The Financial Consultants are in the business of providing management consulting services, business advisory services, product development services, and product marketing and sales services as well as merger and acquisitions.
 
B.      
The Client desires to retain the Financial Consultants to render to the Client such services as may be agreed to by the parties from time to time, and the Financial Consultants desire to render such services to the Client as set forth hereunder.
 
AGREEMENT
 
Therefore, in consideration of the mutual promises and covenants set forth in this Agreement, the receipt and sufficiency of which are hereby acknowledged, the parties hereto agree as follows:
 
1.     
Financial Consulting Services.   The Client hereby retains the Financial Consultants as an independent contractor, and the Financial Consultants hereby accept and agree to such retention. It is acknowledged and agreed by the Client that the Financial Consultants carry neither professional licenses nor memberships in any self-regulatory organizations. It is further acknowledged and agreed by the Client that the Financial Consultants are not rendering legal advice or performing accounting services and are not acting and shall not act as an investment advisors or broker/dealers within the meaning of any applicable state or federal securities laws. No portion of the services rendered pursuant to this Agreement shall be provided in connection with the offer or sale of securities in a capital-raising transaction. The services of the Financial Consultants shall not be exclusive, nor shall the Financial Consultants be required to render any specific number of hours or assign specific personnel to the Client or its projects.
 
2.     
Time, Place and Manner of Performance.   The Financial Consultants shall be available to the officers and directors of the Client at such reasonable and convenient times and places as may be mutually agreed upon. Except as otherwise provided in this Agreement, the time, place and manner of performance of the services hereunder, including the amount of time to be allocated by the Financial Consultants to any specific service, shall be determined in the sole discretion of the Financial Consultants.
 
3.      
Independent Contractor; Performance by Financial Consultants; Compliance with Laws.
 
(a)  
The Financial Consultants agree to perform their consulting duties hereto as independent contractors.
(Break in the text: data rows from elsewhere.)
-- ==== Sys2Proof/Tests/Slice0.lean ====
section
/-! SUPPORT. Tests: an ill-formed command for each check of WellFormed.lean; the worked cases of Chapters 2, 3, 9 and
11 against the model; and, for each statement of Obligations.lean that has hypotheses, states and operands that meet
them (`test_hyp_…`), at the bounds of their ranges where a clause has a range. -/

namespace Sys2Proof.Tests

open Sys2Proof Sys2Proof.Machine

/-! ## WellFormed: one ill-formed command for each check -/

theorem test_wf_poll_too_long : wellFormed (.carPoll .carA (List.replicate 241 0)) = false := by decide +kernel
theorem test_wf_malformed_too_long : wellFormed (.stop .con (.malformed (List.replicate 241 0))) = false := by decide +kernel
theorem test_wf_malformed_carries_fields : wellFormed (.stop .con (.malformed [])) = false := by decide
theorem test_wf_slot_byte :
    wellFormed (.tripRequest .con (.fields ⟨some 256, .listed (.stop .top), .listed .normal, .listed .dwell, .listed true,
      .listed false⟩)) = false := by decide
theorem test_wf_code_listed : wellFormed (.setMode .con (.fields (.unlisted 2))) = false := by decide
theorem test_wf_code_too_large : wellFormed (.setMode .con (.fields (.unlisted 256))) = false := by decide
theorem test_wf_number : wellFormed (.setLimit .drv (.fields 2147483648)) = false := by decide
theorem test_wf_cancel_slot : wellFormed (.cancelTrip .con (.fields (some 256))) = false := by decide
theorem test_wf_gate_code : wellFormed (.passed .gateBot (.fields ⟨.unlisted 5, 0⟩)) = false := by decide
theorem test_wf_lane_byte : wellFormed (.passed .gateBot (.fields ⟨.listed .bot, 256⟩)) = false := by decide
theorem test_wf_pair : wellFormed (.profilePut .con (.fields (-2147483649, 0))) = false := by decide
theorem test_wf_entry_byte : wellFormed (.profileRemove .con (.fields 256)) = false := by decide
theorem test_wf_maint_side : wellFormed (.maintEnd .con (.fields (.side (.listed .a) (.unlisted 1)))) = false := by decide
theorem test_wf_enumerated_value :
    wellFormed (.setParameter .con (.fields (.listed .slotMode, 256))) = false := by decide
theorem test_wf_lane_kind :
    wellFormed (.lanePut .con (.fields ⟨⟨.listed .bot, 0⟩, .unlisted 1, .listed .botBoard⟩)) = false := by decide
theorem test_wf_table_code : wellFormed (.readEntry .con (.fields (.unlistedTable 2 0))) = false := by decide
theorem test_wf_list_too_long :
    wellFormed (.snapshotSelect .con (.fields (List.replicate 240 (.listed .line)))) = false := by decide +kernel
theorem test_wf_known_head : wellFormed (.unknownRequestFrame ⟨0, 7, 2⟩) = false := by decide
theorem test_wf_takes : wellFormed (.setParameter .con (.fields (.listed (.num .ts), -5))) = true := by decide

/-! ## The reference line (section 3.11) and states on it -/

/-- The parameters of the reference line, with CAPACITY 120 (section 11.1). -/
def refParams : Params := { Params.powerOn with trackLen := 211200, midStop := 105600, kEnc := 10053, capacity := 120 }

/-- The profile of the reference line. -/
def refProfile : List Segment := [⟨0, 400⟩, ⟨3000, 1000⟩, ⟨100000, 500⟩, ⟨111000, 1000⟩, ⟨208000, 400⟩]

def entryLane : LaneId := ⟨.bot, 0⟩
def exitLane : LaneId := ⟨.bot, 4⟩

/-- The reference line: committed, CLOSED, at the bottom stop and REFERENCED, at standstill, both cars reporting. -/
def atRest : State :=
  { State.reset with
    cfg :=
      { cfgPowerOn with
        params := refParams, profile := refProfile, markers := [5000, 100000]
        lanes := [⟨entryLane, .entry, .botBoard⟩, ⟨exitLane, .exit, .botAlight⟩], committed := true }
    adm := admReset [⟨entryLane, .entry, .botBoard⟩, ⟨exitLane, .exit, .botAlight⟩]
    psu := { State.reset.psu with ref := .referenced, still := true, stillCount := 10 }
    brs := { State.reset.brs with lastRefresh := some 0 }
    cru :=
      ⟨{ carReportReset 0 with poll := { (carReportReset 0).poll with left := .locked, right := .locked }, fresh := true },
       { carReportReset 0 with poll := { (carReportReset 0).poll with left := .locked, right := .locked }, fresh := true }⟩ }

/-- In service in DWELL at the bottom stop, boarding, MIN_DWELL elapsed. -/
def boarding : State :=
  { atRest with
    lsu := { lsuReset with line := .inService }
    trc := { trcReset false with state := .dwell .bottom, elapsed := true }
    dri := { driReset with phase := .boarding }
    adm := { atRest.adm with releaseMark := true } }

/-- A request of DRV's slot for the middle stop. -/
def toMiddle (t : Trigger) : TripReq := ⟨.stop .middle, .normal, t, false, false⟩

def toMiddleFields (t : Trigger) : TripRequestFields :=
  ⟨none, .listed (.stop .middle), .listed .normal, .listed t, .listed false, .listed false⟩

/-- Lane 0's reservation for car A. -/
def reserved : Reservation := ⟨entryLane, .botBoard, .a, ⟨0, 8000⟩⟩

def boardingOne : State := { boarding with adm := { boarding.adm with reservations := [reserved] } }

/-- A trip of DRV's slot 0 from the bottom stop to the middle stop, in the trip state given. -/
def onTrip (ts : TripState) : State :=
  { boarding with
    trc :=
      { boarding.trc with
        state := ts, slot0 := .inFlight (toMiddle .dispatch)
        trip :=
          { tripReset with
            number := 502, slot := some .slot0, owner := some .drv, mode := some .normal, direction := some .upA
            origin := some .bottom, destination := some .middle, tpos := some 105600, lastDir := some .upA
            derating := some (deratingOf refParams .upA ⟨40, 120⟩) } }
    dri := driReset
    adm := { boarding.adm with releaseMark := false } }

/-- RUNNING: both brakes lifted, the refresh timer running, the profile binding. -/
def running : State :=
  { onTrip .running with
    clc := { clcPowerOn with basis := some .profile }
    psu := { atRest.psu with still := false, stillCount := 0, furthest := some 0, travelDir := some .upA }
    brs :=
      { atRest.brs with
        drivePermit := true, sbHoldoff := true, ebHoldoff := true, sbFb := .released, ebFb := .released
        refreshTimer := some ⟨0, 200⟩ } }

/-- A SERVICE stage on the line in BRAKING, at standstill. -/
def braked : State :=
  { onTrip .braking with
    brs := { atRest.brs with stage := .service, causes := [⟨.stopRequest, .asker (.station .con)⟩] } }

/-- An EMERGENCY stage in BRAKING, at standstill. -/
def emergency : State :=
  { braked with brs := { braked.brs with stage := .emergency, causes := [⟨.estopRequest, .asker (.station .con)⟩] } }

/-- RELEASE with the release wait running and one brake still applied. -/
def releasing : State :=
  { onTrip .release with
    brs :=
      { atRest.brs with
        sbHoldoff := true, ebHoldoff := true, ebFb := .released, releaseWait := some ⟨0, 500⟩
        refreshTimer := some ⟨0, 200⟩ } }

/-- A stored SETTLE_T of 0. -/
def noSettle (s : State) : State :=
  { s with cfg := { s.cfg with params := { s.cfg.params with settleT := 0 } } }

/-- Both brakes showing RELEASED. -/
def lifted (s : State) : State := { s with brs := { s.brs with sbFb := .released, ebFb := .released } }

/-- The line in INSPECTION, in DWELL at the bottom stop. -/
def inspecting : State :=
  { boarding with
    lsu := { lsuReset with line := .inspection }
    trc := { boarding.trc with effMode := .inspection }
    dri := driReset
    adm := { boarding.adm with releaseMark := false } }

/-! ## Worked cases of Chapters 2 and 3 -/

theorem test_rope_speed_one_count : ropeSpeed 10000 20 1 = 7 := by decide
theorem test_rope_speed_down : ropeSpeed 10000 20 (-131) = 999 := by decide
theorem test_rope_speed_ascent : ropeSpeed 10053 20 108 = 828 := by decide
theorem test_power_on_ceiling : (clcPowerOn.c, clcPowerOn.w1, clcPowerOn.s, clcPowerOn.e) = (30, 31, 33, 37) := by decide

theorem test_derating_ascent : deratingOf refParams .upA ⟨40, 120⟩ = ⟨3200, 9600, 6400, 40⟩ := by decide
theorem test_derating_balanced : (deratingOf refParams .upA ⟨80, 80⟩).aEff = 80 := by decide
theorem test_derating_descent : deratingOf refParams .downA ⟨61, 40⟩ = ⟨4880, 3200, 1680, 60⟩ := by decide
Nothing contained herein shall be considered to create an employer-employee relationship between the parties in this Agreement. The Client shall not make social security, workers’ compensation or unemployment insurance payments on behalf of the Financial Consultants.
 
(b)  
The parties hereto acknowledge and agree that the Financial Consultants cannot guarantee the results or effectiveness of any of the services rendered or to be rendered by the Financial Consultants. Rather, Financial Consultants shall conduct their operations and provide services in a professional manner and in accordance with good industry practice. The Financial Consultants will use all reasonable business efforts in providing services to the Client.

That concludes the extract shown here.